----- Data to examine
/-- Opens a request's transaction on a line with none open (R167). A request that needs a snoop-filter entry keeps a way of the set for it; in a full set the
victim's line is first invalidated everywhere, and the request goes on being the first of its line (R173). `none`: the request stays in its tracker. -/
def State.openTxn (s : State) (f : Flit) (ln : Nat) : Option State :=
  match f.op with
  | .returnDirty => s.serveReturnDirty f ln
  | .returnClean => some (s.setSf ln ((s.sf ln).drop f.who))
  | _ =>
    let w := if addsHolder f.op && !(s.sf ln).present then s.sfWay ln else none
    if addsHolder f.op && !(s.sf ln).present && w.isNone then
      match s.sfVictim ln with
      | some v =>
        if (s.txn v).isSome then none else
        let s := s.countSlice v 6 f
        let k := { mkFlit .unused f.dst f.dst (64 * v) with who := 1023, vc := f.vc }
        let hs := (s.sf v).agents
        let s := (s.setTxn v (some (newTxn k hs false))).sendProbes k v (hs.map fun a => (.probeKill, a))
        some { s with coh := { s.coh with waitq := f :: s.coh.waitq } }
      | none => none
    else
      let plan := s.probePlan f ln
      let t := { newTxn f (plan.map Prod.snd) ((s.sf ln).owner == some f.who) with way := w, c1 := s.homeC f.addr.toNat, held := s.heldAt (64 * ln) }
      some (((s.setTxn ln (some t)).sendProbes f ln plan).advance ln)

/-- Whether a guaranteed request waits at a slice that could take it: it goes first (R176). -/
def State.guarFirst (s : State) (f : Flit) : Bool :=
  f.vc != 5 && s.trackerFree (homeSlice (64 * lineOf f.addr.toNat)) true && s.mesh.arrived.any fun g => g.vc == 5 && g.dst == f.dst

/-- A request arrives at its home slice: it opens its transaction, or waits in a tracker behind the line's open one and the requests that wait for it (R167); a
hardware prefetch at a slice with more than 96 trackers in use is dropped (R184); with no tracker left for its class it is not taken (R161, R176). -/
def State.serve (s : State) (f : Flit) : State :=
  let ln := lineOf f.addr.toNat
  let sl := homeSlice (64 * ln)
  if s.guarFirst f then s
  else if (f.op == .prefetchRead || f.op == .prefetchOwn) && decide (96 < s.trackers sl) then
    ((s.accept f).countSlice ln 7 f).send { reply s f .dropped 1 with who := f.who }
  else if !(s.trackerFree sl (f.vc == 5)) && !(f.op == .returnDirty || f.op == .returnClean) then s
  else
    let s := (s.accept f).countSlice ln 1 f
    let s := if f.vc = 5 then s.countSlice ln 0x0A f else s
    let wait (s : State) : State := { s with coh := { s.coh with waitq := s.coh.waitq ++ [f] } }
    if (s.txn ln).isSome || s.coh.waitq.any (fun g => lineOf g.addr.toNat == ln) then wait s else
    match s.openTxn f ln with
    | some s => s
    | none => wait s

/-- An answer to a snoop arrives (R166, R167). A copy that its agent no longer holds, and had dirty, comes with its data to stay at the home (R194). -/
def State.snoopAnswer (s : State) (f : Flit) : State :=
  let ln := lineOf f.addr.toNat
  match s.txn ln with
  | none => s
  | some t =>
    if !(t.waits.contains f.who) then s else
    let op := t.req.op
    let ownerPrev := f.gst == .m || f.gst == .o || f.gst == .e
    let dirtyPrev := f.gst == .m || f.gst == .o
    let share := isRead op || op == .readNc
    let t1 := { t with waits := t.waits.erase f.who, seen := if f.fwd then t.seen else f.who :: t.seen }
    let t2 := match f.data with
      | some d =>
        { t1 with data := some d, mask := f.mask, dirty := t1.dirty || (dirtyPrev && (!share || f.fwd)), poison := t1.poison || f.poison,
                  token := t1.token || f.token }
      | none =>
        if forwards op && ownerPrev && !f.fwd then { t1 with fwd := true, dirty := t1.dirty || (dirtyPrev && !share) } else { t1 with token := t1.token || f.token }
    let e := s.sf ln
    let e := if f.fwd then e.drop f.who
      else if (share && f.gst == .e) || (op == .cleanKeep && f.gst == .o) then { e with owner := none }
      else e
    let s := (s.setSf ln e).setTxn ln (some t2)
    if t2.waits ≠ [] then s else s.advance ln

/-- A memory write that the home awaited has ended, with `ok` false for an error (R155, R167, R169, R187). -/
def State.memEnded (s : State) (ln : Nat) (ok : Bool) : State :=
  match s.txn ln with
  | none => s
  | some t =>
    if t.mem = 0 || !t.done then s else
    let f := t.req
    match f.op with
    | .cleanKeep | .cleanDrop => (s.send { reply s f .grant (if ok then 0 else 3) with who := f.who }).closeTxn ln
    | .writeNc =>
      let ans := if ok then reply s f .writeDone 0 else reply s f .errorReply 3
      if t.c1 then
        let s := (s.l3Put ln (mergeLine (t.data.getD 0) (f.data.getD 0) f.mask) false f.poison false 1).getD s
        (s.send ans).closeTxn ln
      else if f.ewa then (s.endEwa (sliceNode (homeSlice (64 * ln))) f (if ok then 0 else 3)).closeTxn ln
      else (s.send ans).closeTxn ln
    | .atomicNc =>
      if t.c1 then
        let (new, old) := atomicLine f (t.data.getD 0)
        let s := (s.l3Put ln new false false false 1).getD s
        (s.send { reply s f .readReturn 0 with data := some (atOffset (f.addr.toNat % 64) old), mask := f.mask }).closeTxn ln
      else s.closeTxn ln
    | _ => s.closeTxn ln

/-- Data that the home read from memory arrives (R163, R169). -/
def State.memData (s : State) (ln : Nat) (d : Line) (poison : Bool) : State :=
  match s.txn ln with
  | none => s
  | some t =>
    if t.mem = 0 || t.done then s else
    let d' := match t.data with | some x => mergeLine d x t.mask | none => d
    (s.setTxn ln (some { t with mem := 0, data := some d', mask := BitVec.allOnes 64, poison := t.poison || poison })).advance ln

/-- Tries again the transactions of a slice that wait for a victim-buffer entry or a token (R178, R463). -/
def State.retrySlice (s : State) (sl : Nat) : State :=
  ((s.coh.txn.filter fun (k, _) => homeSlice (64 * k) == sl).map Prod.fst).foldl (fun s k => s.advance k) s

end Sys2Proof.Machine
end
----------
# Task details
The complete listing above is to be output again exactly.

# Response
/-- Opens a request's transaction on a line with none open (R167). A request that needs a snoop-filter entry keeps a way of the set for it; in a full set the
victim's line is first invalidated everywhere, and the request goes on being the first of its line (R173). `none`: the request stays in its tracker. -/
def State.openTxn (s : State) (f : Flit) (ln : Nat) : Option State :=
  match f.op with
  | .returnDirty => s.serveReturnDirty f ln
  | .returnClean => some (s.setSf ln ((s.sf ln).drop f.who))
  | _ =>
    let w := if addsHolder f.op && !(s.sf ln).present then s.sfWay ln else none
    if addsHolder f.op && !(s.sf ln).present && w.isNone then
      match s.sfVictim ln with
      | some v =>
        if (s.txn v).isSome then none else
        let s := s.countSlice v 6 f
        let k := { mkFlit .unused f.dst f.dst (64 * v) with who := 1023, vc := f.vc }
        let hs := (s.sf v).agents
        let s := (s.setTxn v (some (newTxn k hs false))).sendProbes k v (hs.map fun a => (.probeKill, a))
        some { s with coh := { s.coh with waitq := f :: s.coh.waitq } }
      | none => none
    else
      let plan := s.probePlan f ln
      let t := { newTxn f (plan.map Prod.snd) ((s.sf ln).owner == some f.who) with way := w, c1 := s.homeC f.addr.toNat, held := s.heldAt (64 * ln) }
      some (((s.setTxn ln (some t)).sendProbes f ln plan).advance ln)

/-- Whether a guaranteed request waits at a slice that could take it: it goes first (R176). -/
def State.guarFirst (s : State) (f : Flit) : Bool :=
  f.vc != 5 && s.trackerFree (homeSlice (64 * lineOf f.addr.toNat)) true && s.mesh.arrived.any fun g => g.vc == 5 && g.dst == f.dst

/-- A request arrives at its home slice: it opens its transaction, or waits in a tracker behind the line's open one and the requests that wait for it (R167); a
hardware prefetch at a slice with more than 96 trackers in use is dropped (R184); with no tracker left for its class it is not taken (R161, R176). -/
def State.serve (s : State) (f : Flit) : State :=
  let ln := lineOf f.addr.toNat
  let sl := homeSlice (64 * ln)
  if s.guarFirst f then s
  else if (f.op == .prefetchRead || f.op == .prefetchOwn) && decide (96 < s.trackers sl) then
    ((s.accept f).countSlice ln 7 f).send { reply s f .dropped 1 with who := f.who }
  else if !(s.trackerFree sl (f.vc == 5)) && !(f.op == .returnDirty || f.op == .returnClean) then s
  else
    let s := (s.accept f).countSlice ln 1 f
    let s := if f.vc = 5 then s.countSlice ln 0x0A f else s
    let wait (s : State) : State := { s with coh := { s.coh with waitq := s.coh.waitq ++ [f] } }
    if (s.txn ln).isSome || s.coh.waitq.any (fun g => lineOf g.addr.toNat == ln) then wait s else
    match s.openTxn f ln with
    | some s => s
    | none => wait s

/-- An answer to a snoop arrives (R166, R167). A copy that its agent no longer holds, and had dirty, comes with its data to stay at the home (R194). -/
def State.snoopAnswer (s : State) (f : Flit) : State :=
  let ln := lineOf f.addr.toNat
  match s.txn ln with
  | none => s
  | some t =>
    if !(t.waits.contains f.who) then s else
    let op := t.req.op
    let ownerPrev := f.gst == .m || f.gst == .o || f.gst == .e
    let dirtyPrev := f.gst == .m || f.gst == .o
    let share := isRead op || op == .readNc
    let t1 := { t with waits := t.waits.erase f.who, seen := if f.fwd then t.seen else f.who :: t.seen }
    let t2 := match f.data with
      | some d =>
        { t1 with data := some d, mask := f.mask, dirty := t1.dirty || (dirtyPrev && (!share || f.fwd)), poison := t1.poison || f.poison,
                  token := t1.token || f.token }
      | none =>
        if forwards op && ownerPrev && !f.fwd then { t1 with fwd := true, dirty := t1.dirty || (dirtyPrev && !share) } else { t1 with token := t1.token || f.token }
    let e := s.sf ln
    let e := if f.fwd then e.drop f.who
      else if (share && f.gst == .e) || (op == .cleanKeep && f.gst == .o) then { e with owner := none }
      else e
    let s := (s.setSf ln e).setTxn ln (some t2)
    if t2.waits ≠ [] then s else s.advance ln

/-- A memory write that the home awaited has ended, with `ok` false for an error (R155, R167, R169, R187). -/
def State.memEnded (s : State) (ln : Nat) (ok : Bool) : State :=
  match s.txn ln with
  | none => s
  | some t =>
    if t.mem = 0 || !t.done then s else
    let f := t.req
    match f.op with
    | .cleanKeep | .cleanDrop => (s.send { reply s f .grant (if ok then 0 else 3) with who := f.who }).closeTxn ln
    | .writeNc =>
      let ans := if ok then reply s f .writeDone 0 else reply s f .errorReply 3
      if t.c1 then
        let s := (s.l3Put ln (mergeLine (t.data.getD 0) (f.data.getD 0) f.mask) false f.poison false 1).getD s
        (s.send ans).closeTxn ln
      else if f.ewa then (s.endEwa (sliceNode (homeSlice (64 * ln))) f (if ok then 0 else 3)).closeTxn ln
      else (s.send ans).closeTxn ln
    | .atomicNc =>
      if t.c1 then
        let (new, old) := atomicLine f (t.data.getD 0)
        let s := (s.l3Put ln new false false false 1).getD s
        (s.send { reply s f .readReturn 0 with data := some (atOffset (f.addr.toNat % 64) old), mask := f.mask }).closeTxn ln
      else s.closeTxn ln
    | _ => s.closeTxn ln

/-- Data that the home read from memory arrives (R163, R169). -/
def State.memData (s : State) (ln : Nat) (d : Line) (poison : Bool) : State :=
  match s.txn ln with
  | none => s
  | some t =>
    if t.mem = 0 || t.done then s else
    let d' := match t.data with | some x => mergeLine d x t.mask | none => d
    (s.setTxn ln (some { t with mem := 0, data := some d', mask := BitVec.allOnes 64, poison := t.poison || poison })).advance ln

/-- Tries again the transactions of a slice that wait for a victim-buffer entry or a token (R178, R463). -/
def State.retrySlice (s : State) (sl : Nat) : State :=
  ((s.coh.txn.filter fun (k, _) => homeSlice (64 * k) == sl).map Prod.fst).foldl (fun s k => s.advance k) s

end Sys2Proof.Machine
end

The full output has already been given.